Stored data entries

☆ ☆ ☆ ☆ ☆

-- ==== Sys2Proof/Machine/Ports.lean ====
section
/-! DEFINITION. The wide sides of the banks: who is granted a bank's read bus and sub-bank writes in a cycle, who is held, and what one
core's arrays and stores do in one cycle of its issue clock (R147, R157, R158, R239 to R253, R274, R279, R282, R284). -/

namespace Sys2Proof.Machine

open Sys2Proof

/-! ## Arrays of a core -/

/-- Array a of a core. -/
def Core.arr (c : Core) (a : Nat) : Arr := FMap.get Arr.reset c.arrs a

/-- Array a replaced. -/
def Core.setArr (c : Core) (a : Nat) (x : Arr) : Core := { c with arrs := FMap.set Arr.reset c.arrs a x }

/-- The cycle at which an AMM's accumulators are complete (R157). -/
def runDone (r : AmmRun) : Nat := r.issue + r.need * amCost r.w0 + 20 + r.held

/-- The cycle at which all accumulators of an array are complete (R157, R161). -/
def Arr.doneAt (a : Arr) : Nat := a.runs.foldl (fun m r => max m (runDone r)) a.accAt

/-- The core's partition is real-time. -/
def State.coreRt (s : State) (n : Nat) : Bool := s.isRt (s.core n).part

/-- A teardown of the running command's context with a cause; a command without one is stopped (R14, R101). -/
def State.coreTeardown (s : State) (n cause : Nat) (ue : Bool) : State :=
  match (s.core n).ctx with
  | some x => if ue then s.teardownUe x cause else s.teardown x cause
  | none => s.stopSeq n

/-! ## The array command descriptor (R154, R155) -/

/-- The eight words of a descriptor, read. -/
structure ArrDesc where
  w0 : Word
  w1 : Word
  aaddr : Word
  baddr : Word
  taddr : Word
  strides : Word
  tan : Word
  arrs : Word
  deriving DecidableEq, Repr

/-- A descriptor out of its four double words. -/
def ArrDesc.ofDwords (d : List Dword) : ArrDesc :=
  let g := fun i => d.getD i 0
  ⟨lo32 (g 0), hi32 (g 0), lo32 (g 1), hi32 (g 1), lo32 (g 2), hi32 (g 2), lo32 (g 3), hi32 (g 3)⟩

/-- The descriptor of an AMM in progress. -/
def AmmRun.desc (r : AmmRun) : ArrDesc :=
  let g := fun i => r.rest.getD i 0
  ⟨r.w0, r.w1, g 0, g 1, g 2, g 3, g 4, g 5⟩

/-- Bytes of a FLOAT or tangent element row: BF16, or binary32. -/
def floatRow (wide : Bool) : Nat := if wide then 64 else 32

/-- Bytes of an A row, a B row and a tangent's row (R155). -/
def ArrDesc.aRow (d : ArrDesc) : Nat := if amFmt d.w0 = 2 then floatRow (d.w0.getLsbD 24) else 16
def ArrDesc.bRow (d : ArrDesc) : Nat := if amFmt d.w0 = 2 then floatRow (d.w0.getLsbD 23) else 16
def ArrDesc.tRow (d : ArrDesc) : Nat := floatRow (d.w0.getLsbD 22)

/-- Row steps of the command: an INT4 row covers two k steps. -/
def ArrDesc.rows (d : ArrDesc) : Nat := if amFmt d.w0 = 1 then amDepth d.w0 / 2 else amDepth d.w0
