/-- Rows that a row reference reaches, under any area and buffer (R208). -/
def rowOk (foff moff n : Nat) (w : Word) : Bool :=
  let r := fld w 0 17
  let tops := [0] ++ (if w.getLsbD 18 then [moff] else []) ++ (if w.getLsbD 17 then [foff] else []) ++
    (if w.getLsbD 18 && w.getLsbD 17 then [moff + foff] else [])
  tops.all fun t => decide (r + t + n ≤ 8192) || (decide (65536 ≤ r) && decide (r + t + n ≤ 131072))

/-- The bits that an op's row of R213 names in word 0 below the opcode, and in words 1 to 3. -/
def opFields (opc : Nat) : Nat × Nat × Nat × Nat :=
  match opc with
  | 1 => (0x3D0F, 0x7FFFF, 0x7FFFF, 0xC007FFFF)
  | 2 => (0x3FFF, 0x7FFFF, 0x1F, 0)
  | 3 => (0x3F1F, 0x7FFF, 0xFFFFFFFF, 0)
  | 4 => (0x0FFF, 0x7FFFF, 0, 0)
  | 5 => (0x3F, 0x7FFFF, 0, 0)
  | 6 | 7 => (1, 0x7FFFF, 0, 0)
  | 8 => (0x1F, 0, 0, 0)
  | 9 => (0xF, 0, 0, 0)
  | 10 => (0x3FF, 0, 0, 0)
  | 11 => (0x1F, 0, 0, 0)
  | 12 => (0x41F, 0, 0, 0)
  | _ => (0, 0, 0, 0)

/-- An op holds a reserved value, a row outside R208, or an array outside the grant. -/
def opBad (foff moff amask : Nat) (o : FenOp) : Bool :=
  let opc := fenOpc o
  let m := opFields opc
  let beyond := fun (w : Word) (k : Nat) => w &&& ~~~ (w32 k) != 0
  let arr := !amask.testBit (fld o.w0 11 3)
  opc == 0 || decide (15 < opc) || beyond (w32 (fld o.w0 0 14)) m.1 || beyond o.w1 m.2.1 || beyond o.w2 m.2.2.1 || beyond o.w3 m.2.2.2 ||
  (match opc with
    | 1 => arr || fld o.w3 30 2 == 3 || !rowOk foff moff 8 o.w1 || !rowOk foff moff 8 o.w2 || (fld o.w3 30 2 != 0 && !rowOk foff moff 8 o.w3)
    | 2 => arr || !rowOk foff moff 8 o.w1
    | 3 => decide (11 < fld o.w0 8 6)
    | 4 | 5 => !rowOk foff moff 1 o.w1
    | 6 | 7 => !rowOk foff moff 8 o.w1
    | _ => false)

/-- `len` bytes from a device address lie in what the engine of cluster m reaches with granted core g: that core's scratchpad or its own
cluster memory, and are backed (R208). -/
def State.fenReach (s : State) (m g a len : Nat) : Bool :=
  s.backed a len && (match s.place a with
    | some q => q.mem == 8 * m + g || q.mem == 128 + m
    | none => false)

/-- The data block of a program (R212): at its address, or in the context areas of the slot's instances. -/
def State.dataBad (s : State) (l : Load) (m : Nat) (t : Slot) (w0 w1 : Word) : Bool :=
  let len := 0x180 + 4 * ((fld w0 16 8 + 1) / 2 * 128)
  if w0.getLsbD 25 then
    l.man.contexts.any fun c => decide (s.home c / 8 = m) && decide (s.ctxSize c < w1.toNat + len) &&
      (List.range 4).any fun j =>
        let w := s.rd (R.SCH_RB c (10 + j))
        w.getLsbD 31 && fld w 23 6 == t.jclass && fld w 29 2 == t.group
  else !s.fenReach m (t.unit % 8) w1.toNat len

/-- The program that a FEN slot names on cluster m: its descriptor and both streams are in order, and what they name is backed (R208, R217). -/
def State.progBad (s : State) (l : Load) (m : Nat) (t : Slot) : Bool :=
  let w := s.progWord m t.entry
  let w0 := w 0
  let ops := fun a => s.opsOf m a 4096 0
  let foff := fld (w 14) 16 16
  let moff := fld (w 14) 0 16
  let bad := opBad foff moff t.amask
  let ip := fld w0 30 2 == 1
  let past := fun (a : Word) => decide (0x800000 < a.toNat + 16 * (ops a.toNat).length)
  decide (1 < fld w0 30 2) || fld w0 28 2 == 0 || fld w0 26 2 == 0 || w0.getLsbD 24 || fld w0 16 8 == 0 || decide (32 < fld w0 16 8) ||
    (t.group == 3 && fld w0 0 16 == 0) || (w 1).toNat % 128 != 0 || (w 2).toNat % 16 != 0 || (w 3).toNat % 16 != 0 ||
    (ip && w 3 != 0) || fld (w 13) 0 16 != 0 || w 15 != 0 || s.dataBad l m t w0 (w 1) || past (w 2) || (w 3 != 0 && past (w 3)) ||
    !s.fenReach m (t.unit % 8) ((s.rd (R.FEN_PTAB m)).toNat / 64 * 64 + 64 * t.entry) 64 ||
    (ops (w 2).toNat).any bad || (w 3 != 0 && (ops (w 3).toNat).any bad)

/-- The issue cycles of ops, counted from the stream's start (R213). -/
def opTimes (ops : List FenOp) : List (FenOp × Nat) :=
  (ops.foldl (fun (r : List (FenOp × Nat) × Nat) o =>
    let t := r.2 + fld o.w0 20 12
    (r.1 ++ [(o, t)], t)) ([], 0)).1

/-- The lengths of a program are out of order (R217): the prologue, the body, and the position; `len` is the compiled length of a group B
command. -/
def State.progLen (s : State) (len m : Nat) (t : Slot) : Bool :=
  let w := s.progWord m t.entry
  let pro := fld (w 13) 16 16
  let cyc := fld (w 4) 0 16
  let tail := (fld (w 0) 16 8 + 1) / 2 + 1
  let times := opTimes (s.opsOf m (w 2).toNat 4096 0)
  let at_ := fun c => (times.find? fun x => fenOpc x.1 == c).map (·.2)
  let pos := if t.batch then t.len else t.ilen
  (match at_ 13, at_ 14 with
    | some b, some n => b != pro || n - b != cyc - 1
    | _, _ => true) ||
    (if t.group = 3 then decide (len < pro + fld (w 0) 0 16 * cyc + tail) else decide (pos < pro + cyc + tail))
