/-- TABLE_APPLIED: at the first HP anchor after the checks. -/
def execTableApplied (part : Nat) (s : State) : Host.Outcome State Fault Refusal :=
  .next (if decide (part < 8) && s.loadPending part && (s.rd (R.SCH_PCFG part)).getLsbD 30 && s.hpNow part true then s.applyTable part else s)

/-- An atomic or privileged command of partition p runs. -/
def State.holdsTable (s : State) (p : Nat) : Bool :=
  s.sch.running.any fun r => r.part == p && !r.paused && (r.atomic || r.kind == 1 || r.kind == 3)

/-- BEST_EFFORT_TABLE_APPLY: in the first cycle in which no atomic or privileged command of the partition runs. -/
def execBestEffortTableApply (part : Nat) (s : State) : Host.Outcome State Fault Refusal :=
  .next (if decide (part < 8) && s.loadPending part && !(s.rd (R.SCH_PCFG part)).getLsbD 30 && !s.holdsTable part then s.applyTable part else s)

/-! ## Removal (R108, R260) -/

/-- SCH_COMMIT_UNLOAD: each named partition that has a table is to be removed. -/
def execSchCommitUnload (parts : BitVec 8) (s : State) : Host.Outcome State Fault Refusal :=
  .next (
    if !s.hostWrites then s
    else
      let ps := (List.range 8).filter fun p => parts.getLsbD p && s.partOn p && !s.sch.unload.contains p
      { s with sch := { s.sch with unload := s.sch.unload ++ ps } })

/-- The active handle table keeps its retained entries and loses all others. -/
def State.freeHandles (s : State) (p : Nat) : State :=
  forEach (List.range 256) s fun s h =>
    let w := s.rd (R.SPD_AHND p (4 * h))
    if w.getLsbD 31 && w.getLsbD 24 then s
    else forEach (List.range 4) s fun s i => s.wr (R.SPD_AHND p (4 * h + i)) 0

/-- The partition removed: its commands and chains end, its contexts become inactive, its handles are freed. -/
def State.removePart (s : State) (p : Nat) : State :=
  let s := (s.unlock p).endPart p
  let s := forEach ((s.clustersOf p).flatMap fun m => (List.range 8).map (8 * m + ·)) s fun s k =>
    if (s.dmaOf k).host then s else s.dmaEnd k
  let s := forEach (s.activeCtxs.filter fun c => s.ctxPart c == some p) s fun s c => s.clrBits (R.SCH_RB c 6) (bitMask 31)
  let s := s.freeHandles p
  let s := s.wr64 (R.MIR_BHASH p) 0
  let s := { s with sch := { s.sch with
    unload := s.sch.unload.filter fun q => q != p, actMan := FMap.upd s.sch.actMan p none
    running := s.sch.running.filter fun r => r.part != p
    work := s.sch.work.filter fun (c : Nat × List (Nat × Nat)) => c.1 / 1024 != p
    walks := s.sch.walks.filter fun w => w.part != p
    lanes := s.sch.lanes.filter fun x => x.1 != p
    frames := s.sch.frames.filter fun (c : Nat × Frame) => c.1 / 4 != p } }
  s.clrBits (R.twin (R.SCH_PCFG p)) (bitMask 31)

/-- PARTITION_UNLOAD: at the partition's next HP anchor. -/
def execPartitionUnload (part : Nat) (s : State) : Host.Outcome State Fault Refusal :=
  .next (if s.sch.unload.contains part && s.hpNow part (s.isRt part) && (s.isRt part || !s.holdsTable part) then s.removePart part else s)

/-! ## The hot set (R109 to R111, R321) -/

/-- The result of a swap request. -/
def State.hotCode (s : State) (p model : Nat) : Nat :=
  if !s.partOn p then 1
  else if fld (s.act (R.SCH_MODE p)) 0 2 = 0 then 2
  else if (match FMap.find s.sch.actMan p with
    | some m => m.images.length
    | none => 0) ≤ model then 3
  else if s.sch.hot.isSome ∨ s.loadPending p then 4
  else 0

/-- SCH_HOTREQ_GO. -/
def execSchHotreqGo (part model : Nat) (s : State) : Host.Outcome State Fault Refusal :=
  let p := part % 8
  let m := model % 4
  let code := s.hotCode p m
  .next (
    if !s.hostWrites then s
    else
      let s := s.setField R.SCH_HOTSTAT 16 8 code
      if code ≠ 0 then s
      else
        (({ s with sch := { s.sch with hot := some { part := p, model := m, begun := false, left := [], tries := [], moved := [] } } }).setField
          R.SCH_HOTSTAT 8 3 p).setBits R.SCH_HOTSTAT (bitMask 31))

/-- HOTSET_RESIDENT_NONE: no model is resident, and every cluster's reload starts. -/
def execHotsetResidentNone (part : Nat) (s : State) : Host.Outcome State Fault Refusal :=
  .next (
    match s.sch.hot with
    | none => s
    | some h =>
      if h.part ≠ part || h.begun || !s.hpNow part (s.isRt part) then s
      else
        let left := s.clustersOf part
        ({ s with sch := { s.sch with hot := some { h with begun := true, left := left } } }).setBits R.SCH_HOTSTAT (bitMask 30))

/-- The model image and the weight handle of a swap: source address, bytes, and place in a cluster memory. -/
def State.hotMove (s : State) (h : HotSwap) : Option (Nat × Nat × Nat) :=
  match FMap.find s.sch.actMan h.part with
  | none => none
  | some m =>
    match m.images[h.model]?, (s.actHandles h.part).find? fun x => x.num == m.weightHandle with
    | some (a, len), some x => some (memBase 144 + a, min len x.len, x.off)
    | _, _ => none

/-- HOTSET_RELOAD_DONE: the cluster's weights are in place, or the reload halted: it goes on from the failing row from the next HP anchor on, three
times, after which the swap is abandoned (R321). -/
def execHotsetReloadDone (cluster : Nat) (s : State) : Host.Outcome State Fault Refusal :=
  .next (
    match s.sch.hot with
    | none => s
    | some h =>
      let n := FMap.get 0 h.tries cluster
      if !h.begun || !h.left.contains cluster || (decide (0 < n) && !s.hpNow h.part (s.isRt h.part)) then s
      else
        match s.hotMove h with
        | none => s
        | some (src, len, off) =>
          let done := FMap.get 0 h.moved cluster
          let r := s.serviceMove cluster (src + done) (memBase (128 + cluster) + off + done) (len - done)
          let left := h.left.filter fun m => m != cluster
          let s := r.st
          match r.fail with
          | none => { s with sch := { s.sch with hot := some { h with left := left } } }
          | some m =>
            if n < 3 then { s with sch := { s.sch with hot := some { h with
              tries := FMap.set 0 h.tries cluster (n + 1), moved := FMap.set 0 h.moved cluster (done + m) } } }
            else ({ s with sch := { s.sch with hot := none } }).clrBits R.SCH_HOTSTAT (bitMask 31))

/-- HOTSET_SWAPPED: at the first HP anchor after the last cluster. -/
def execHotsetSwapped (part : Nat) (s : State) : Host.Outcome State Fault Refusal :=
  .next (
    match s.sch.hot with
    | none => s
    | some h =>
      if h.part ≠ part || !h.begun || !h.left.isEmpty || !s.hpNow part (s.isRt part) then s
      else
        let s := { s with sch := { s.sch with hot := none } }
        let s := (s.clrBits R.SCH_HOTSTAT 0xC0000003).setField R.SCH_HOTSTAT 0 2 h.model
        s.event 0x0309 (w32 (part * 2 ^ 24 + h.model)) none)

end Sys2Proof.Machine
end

☆ ☆ ☆ ☆ ☆

- About this task: Going from the line that contains "len x.len, x.off)" to the last line of the records, reproduce every line as written.

- Written response:
    | some (a, len), some x => some (memBase 144 + a, min len x.len, x.off)
    | _, _ => none

/-- HOTSET_RELOAD_DONE: the cluster's weights are in place, or the reload halted: it goes on from the failing row from the next HP anchor on, three
times, after which the swap is abandoned (R321). -/
def execHotsetReloadDone (cluster : Nat) (s : State) : Host.Outcome State Fault Refusal :=
  .next (
    match s.sch.hot with
    | none => s
    | some h =>
      let n := FMap.get 0 h.tries cluster
      if !h.begun || !h.left.contains cluster || (decide (0 < n) && !s.hpNow h.part (s.isRt h.part)) then s
      else
        match s.hotMove h with
        | none => s
        | some (src, len, off) =>
          let done := FMap.get 0 h.moved cluster
          let r := s.serviceMove cluster (src + done) (memBase (128 + cluster) + off + done) (len - done)
          let left := h.left.filter fun m => m != cluster
          let s := r.st
          match r.fail with
          | none => { s with sch := { s.sch with hot := some { h with left := left } } }
          | some m =>
            if n < 3 then { s with sch := { s.sch with hot := some { h with
              tries := FMap.set 0 h.tries cluster (n + 1), moved := FMap.set 0 h.moved cluster (done + m) } } }
            else ({ s with sch := { s.sch with hot := none } }).clrBits R.SCH_HOTSTAT (bitMask 31))

/-- HOTSET_SWAPPED: at the first HP anchor after the last cluster. -/
def execHotsetSwapped (part : Nat) (s : State) : Host.Outcome State Fault Refusal :=
  .next (
    match s.sch.hot with
    | none => s
    | some h =>
      if h.part ≠ part || !h.begun || !h.left.isEmpty || !s.hpNow part (s.isRt part) then s
      else
        let s := { s with sch := { s.sch with hot := none } }
        let s := (s.clrBits R.SCH_HOTSTAT 0xC0000003).setField R.SCH_HOTSTAT 0 2 h.model
        s.event 0x0309 (w32 (part * 2 ^ 24 + h.model)) none)

end Sys2Proof.Machine
end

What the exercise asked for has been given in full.